• The data:
/-- No agent but the host writes a register. -/
theorem rowWrite_autonomous {i : Instr} (h : autonomous i = true) : rowWrite i = none := by
  cases i with
  | frameStart | frameComplete _ | tick | reset => rfl
  | _ => cases h

/-- The only words that the running command writes are those of the triggers. -/
theorem State.recovering_write {s : State} (h : s.recovering = true) {x : Field × Word} (hw : s.write = some x) :
    x.1 = .txclr ∨ x.1 = .rxclr := by
  rcases s.recovering_running h with hr | hf | hc
  · rw [State.write, hr] at hw; cases hw
  · obtain ⟨stale, hr⟩ := State.flushing_iff.mp hf
    rw [State.write, hr] at hw; cases hw
  · obtain ⟨⟨todo, rd⟩, hr, hleft⟩ := State.clearing_iff.mp hc
    rw [State.write, hr] at hw
    cases rd with
    | none => cases hleft <;> cases hw
    | some v =>
      cases hleft with
      | both => cases hw; exact .inl rfl
      | rx _ => cases hw; exact .inr rfl

/-- The only words that a step of the sequence writes are those of the triggers. -/
theorem nextWrite_recovering {s : State} (h : s.recovering = true) {x : Field × Word} (hw : nextWrite s = some x) :
    x.1 = .txclr ∨ x.1 = .rxclr := by
  unfold nextWrite at hw
  split at hw
  case h_1 i u hf =>
    have hnone : rowWrite i = none := by
      rcases s.recovering_instr h hf with ha | rfl | rfl
      · exact rowWrite_autonomous ha
      · rfl
      · rfl
    rw [hnone] at hw
    cases hw
  case h_2 u hf =>
    obtain ⟨-, -, hhost, -, hparams⟩ := fetch_turn hf
    have hsame : u.write = s.write := by rw [State.write, State.write, hhost, hparams]
    exact s.recovering_write h (hsame ▸ hw)
  case h_3 => cases hw

/-- A host access pushes nothing where the word it writes does not hold `TXD` (R142). -/
theorem Touch.txf_nil {p : Params} {wr : Option (Field × Word)} {h h' : Hw} (t : Touch p wr h h')
    (hd : ∀ x, wr = some x → p.together x.1 .txd = false) (ht : h.txf = []) : h'.txf = [] := by
  cases t with
  | same => exact ht
  | write f w hwr _ =>
    have htxd : Field.txd ∉ p.wordOf f := by rw [Params.mem_wordOf, hd _ hwr]; exact Bool.false_ne_true
    refine Hw.storeU_prop (q := fun x => x.txf = []) ?_ fun _ hq => hq
    rw [writeFields_txf _ _ htxd, ht, ite_self]
  | pop => unfold Hw.popRx; split <;> exact ht

/-- A step of the sequence leaves an empty transmit FIFO empty, and with it an idle engine idle. -/
theorem step_recovering {s t : State} (hp : ParamsOk s.params) (hr : s.recovering = true) (h : step s = .next t)
    (hreset : resetNext s = false) (ht : s.hw.txf = []) : t.hw.txf = [] ∧ (s.hw.eng = .idle → t.hw.eng = .idle) := by
  cases step_kind h with
  | host hm _ _ =>
    have hd (x : Field × Word) (hx : nextWrite s = some x) : s.params.together x.1 .txd = false := by
      rcases nextWrite_recovering hr hx with e | e <;> (rw [e]; exact hp.not_txd rfl nofun)
    exact ⟨hm.hw.txf_nil hd ht, fun he => hm.hw.cycle_eng.2.trans he⟩
  | engine hm _ _ => exact hm.txf_nil ht
  | tick hw _ _ _ _ _ _ => rw [hw]; exact ⟨ht, id⟩
  | reset p _ hnext => rw [hnext] at hreset; cases hreset

/-- Settles O60: a step of CLEAR_FIFOS or FLUSH goes on with the command or ends it as R331 says, and with the transmit FIFO empty no
step of the sequence fills it or starts a frame. -/
theorem recoverySequenceEndsClean : Obligations.RecoverySequenceEndsClean := by
  intro s t hok h hreset
  have hp := paramsOk hok
  refine ⟨fun u hf => ?begins, fun hc => ?clears, fun hr ht => step_recovering hp hr h hreset ht, fun u hf hr => ?flushes,
    fun hf => ?waits⟩
  case begins =>
    obtain ⟨⟨P, rfl⟩, -⟩ := fetch_instr hf
    rw [step_instr hf] at h
    exact exec_clearFifos_clearing (s := s.withProgram P) hp h
  case clears =>
    have hstep := step_clearsOn hp hc h hreset
    refine ⟨fun hr => hstep.resolve_right fun hover => hr hover.1, fun hr => ?_⟩
    obtain ⟨-, htx, hrx, heng⟩ := hstep.resolve_left fun hgoes => t.clearing_running hgoes hr
    exact ⟨htx.1, fun _ he => Hw.clean_of_cleared htx hrx (heng.trans he)⟩
  case flushes =>
    obtain ⟨⟨P, rfl⟩, -⟩ := fetch_instr hf
    rw [step_instr hf] at h
    exact exec_flush_idle (s := s.withProgram P) hp h hr
  case waits =>
    have hstep := step_flushing hp hf h hreset
    exact ⟨fun hr => hstep.resolve_right fun hover => hr hover.1,
      fun hr => (hstep.resolve_left fun hgoes => t.flushing_running hgoes hr).2⟩

end Sys2Proof.Machine
end

section
/-! PROOFS. What the clock divider guarantees about the clock it generates (R377), and what the host reads after a reset event
(R363). -/

namespace Sys2Proof.Machine

/-! The generated clock (R377). -/

/-- A CLOCK_DIVIDER that returns a value returns the divider's. -/
theorem clockDivider_of_exec {s t : State} {src f : Word} {v : Byte} (h : exec (.clockDivider src f) s = .next t)
    (hret : t.host.ret = .okByte v) : clockDivider src f = some v := by
  obtain ⟨hf, -⟩ := asHost_eq_next (show execClockDivider src f s = .next t from h)
  cases hd : clockDivider src f with
  | none =>
    rw [exec_clockDivider_none hf hd] at h
    cases h
    cases hret
  | some x =>
    rw [exec_clockDivider_some hf hd] at h
    cases h
    cases hret
    rfl
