-- ==== Sys2Proof/Laws/Masks.lean ====
section
/-! SUPPORT. The masks of spec/opcode_table.json against the fields of a word: a masked word is a row's pattern exactly
when the row's fixed fields have the row's values. -/

namespace Sys2Proof

/-- A masked word, bit by bit. -/
theorem and_eq_iff_bits (w mask pattern : Word) :
    w &&& mask = pattern ↔ ∀ i : Fin 32, (w.getLsbD i && mask.getLsbD i) = pattern.getLsbD i := by
  constructor
  · rintro rfl i
    simp
  · intro h
    ext i hi
    simpa [BitVec.getLsbD_eq_getElem, hi] using h ⟨i, hi⟩

/-- A field of a word, bit by bit. -/
theorem extract_eq_iff_bits {n k : Nat} (w : Word) (v : BitVec n) :
    w.extractLsb' k n = v ↔ ∀ i : Fin n, w.getLsbD (k + i) = v.getLsbD i := by
  constructor
  · rintro rfl i
    simp [i.2]
  · intro h
    ext i hi
    simpa [BitVec.getLsbD_eq_getElem, hi] using h ⟨i, hi⟩

theorem mask_add (w : Word) :
    w &&& 0xFE00707F#32 = 0x00000033#32 ↔ opcodeOf w = 0b0110011#7 ∧ funct3Of w = 0b000#3 ∧ funct7Of w = 0b0000000#7 := by
  simp only [and_eq_iff_bits, opcodeOf, funct3Of, funct7Of, extract_eq_iff_bits, Fin.forall_fin_succ]
  simp
  tauto

theorem mask_sub (w : Word) :
    w &&& 0xFE00707F#32 = 0x40000033#32 ↔ opcodeOf w = 0b0110011#7 ∧ funct3Of w = 0b000#3 ∧ funct7Of w = 0b0100000#7 := by
  simp only [and_eq_iff_bits, opcodeOf, funct3Of, funct7Of, extract_eq_iff_bits, Fin.forall_fin_succ]
  simp
  tauto

theorem mask_and (w : Word) :
    w &&& 0xFE00707F#32 = 0x00007033#32 ↔ opcodeOf w = 0b0110011#7 ∧ funct3Of w = 0b111#3 ∧ funct7Of w = 0b0000000#7 := by
  simp only [and_eq_iff_bits, opcodeOf, funct3Of, funct7Of, extract_eq_iff_bits, Fin.forall_fin_succ]
  simp
  tauto

theorem mask_or (w : Word) :
    w &&& 0xFE00707F#32 = 0x00006033#32 ↔ opcodeOf w = 0b0110011#7 ∧ funct3Of w = 0b110#3 ∧ funct7Of w = 0b0000000#7 := by
  simp only [and_eq_iff_bits, opcodeOf, funct3Of, funct7Of, extract_eq_iff_bits, Fin.forall_fin_succ]
  simp
  tauto

theorem mask_addi (w : Word) :
    w &&& 0x0000007F#32 = 0x00000013#32 ↔ opcodeOf w = 0b0010011#7 := by
  simp only [and_eq_iff_bits, opcodeOf, extract_eq_iff_bits, Fin.forall_fin_succ]
  simp

theorem mask_lw (w : Word) :
    w &&& 0x0000007F#32 = 0x00000003#32 ↔ opcodeOf w = 0b0000011#7 := by
  simp only [and_eq_iff_bits, opcodeOf, extract_eq_iff_bits, Fin.forall_fin_succ]
  simp

theorem mask_sw (w : Word) :
    w &&& 0x0000007F#32 = 0x00000023#32 ↔ opcodeOf w = 0b0100011#7 := by
  simp only [and_eq_iff_bits, opcodeOf, extract_eq_iff_bits, Fin.forall_fin_succ]
  simp

theorem mask_addi_strict (w : Word) :
    w &&& 0x0000707F#32 = 0x00000013#32 ↔ opcodeOf w = 0b0010011#7 ∧ funct3Of w = 0b000#3 := by
  simp only [and_eq_iff_bits, opcodeOf, funct3Of, extract_eq_iff_bits, Fin.forall_fin_succ]
  simp
  tauto

theorem mask_lw_strict (w : Word) :
    w &&& 0x0000707F#32 = 0x00002003#32 ↔ opcodeOf w = 0b0000011#7 ∧ funct3Of w = 0b010#3 := by
  simp only [and_eq_iff_bits, opcodeOf, funct3Of, extract_eq_iff_bits, Fin.forall_fin_succ]
  simp
  tauto

theorem mask_sw_strict (w : Word) :
    w &&& 0x0000707F#32 = 0x00002023#32 ↔ opcodeOf w = 0b0100011#7 ∧ funct3Of w = 0b010#3 := by
  simp only [and_eq_iff_bits, opcodeOf, funct3Of, extract_eq_iff_bits, Fin.forall_fin_succ]
  simp
  tauto

theorem mask_beq (w : Word) :
    w &&& 0x0000707F#32 = 0x00000063#32 ↔ opcodeOf w = 0b1100011#7 ∧ funct3Of w = 0b000#3 := by
  simp only [and_eq_iff_bits, opcodeOf, funct3Of, extract_eq_iff_bits, Fin.forall_fin_succ]
  simp
  tauto

theorem mask_bne (w : Word) :
    w &&& 0x0000707F#32 = 0x00001063#32 ↔ opcodeOf w = 0b1100011#7 ∧ funct3Of w = 0b001#3 := by
  simp only [and_eq_iff_bits, opcodeOf, funct3Of, extract_eq_iff_bits, Fin.forall_fin_succ]
  simp
  tauto

end Sys2Proof
end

• Exercise instructions:
Only the lines above starting at the one containing "cases hleft with" and ending at the one containing "rw [hnone] at hw", both included, are to be returned, exactly as they read.

• Solved exercise:
      cases hleft with
      | both => cases hw; exact .inl rfl
      | rx _ => cases hw; exact .inr rfl

/-- The only words that a step of the sequence writes are those of the triggers. -/
theorem nextWrite_recovering {s : State} (h : s.recovering = true) {x : Field × Word} (hw : nextWrite s = some x) :
    x.1 = .txclr ∨ x.1 = .rxclr := by
  unfold nextWrite at hw
  split at hw
  case h_1 i u hf =>
    have hnone : rowWrite i = none := by
      rcases s.recovering_instr h hf with ha | rfl | rfl
      · exact rowWrite_autonomous ha
      · rfl
      · rfl
    rw [hnone] at hw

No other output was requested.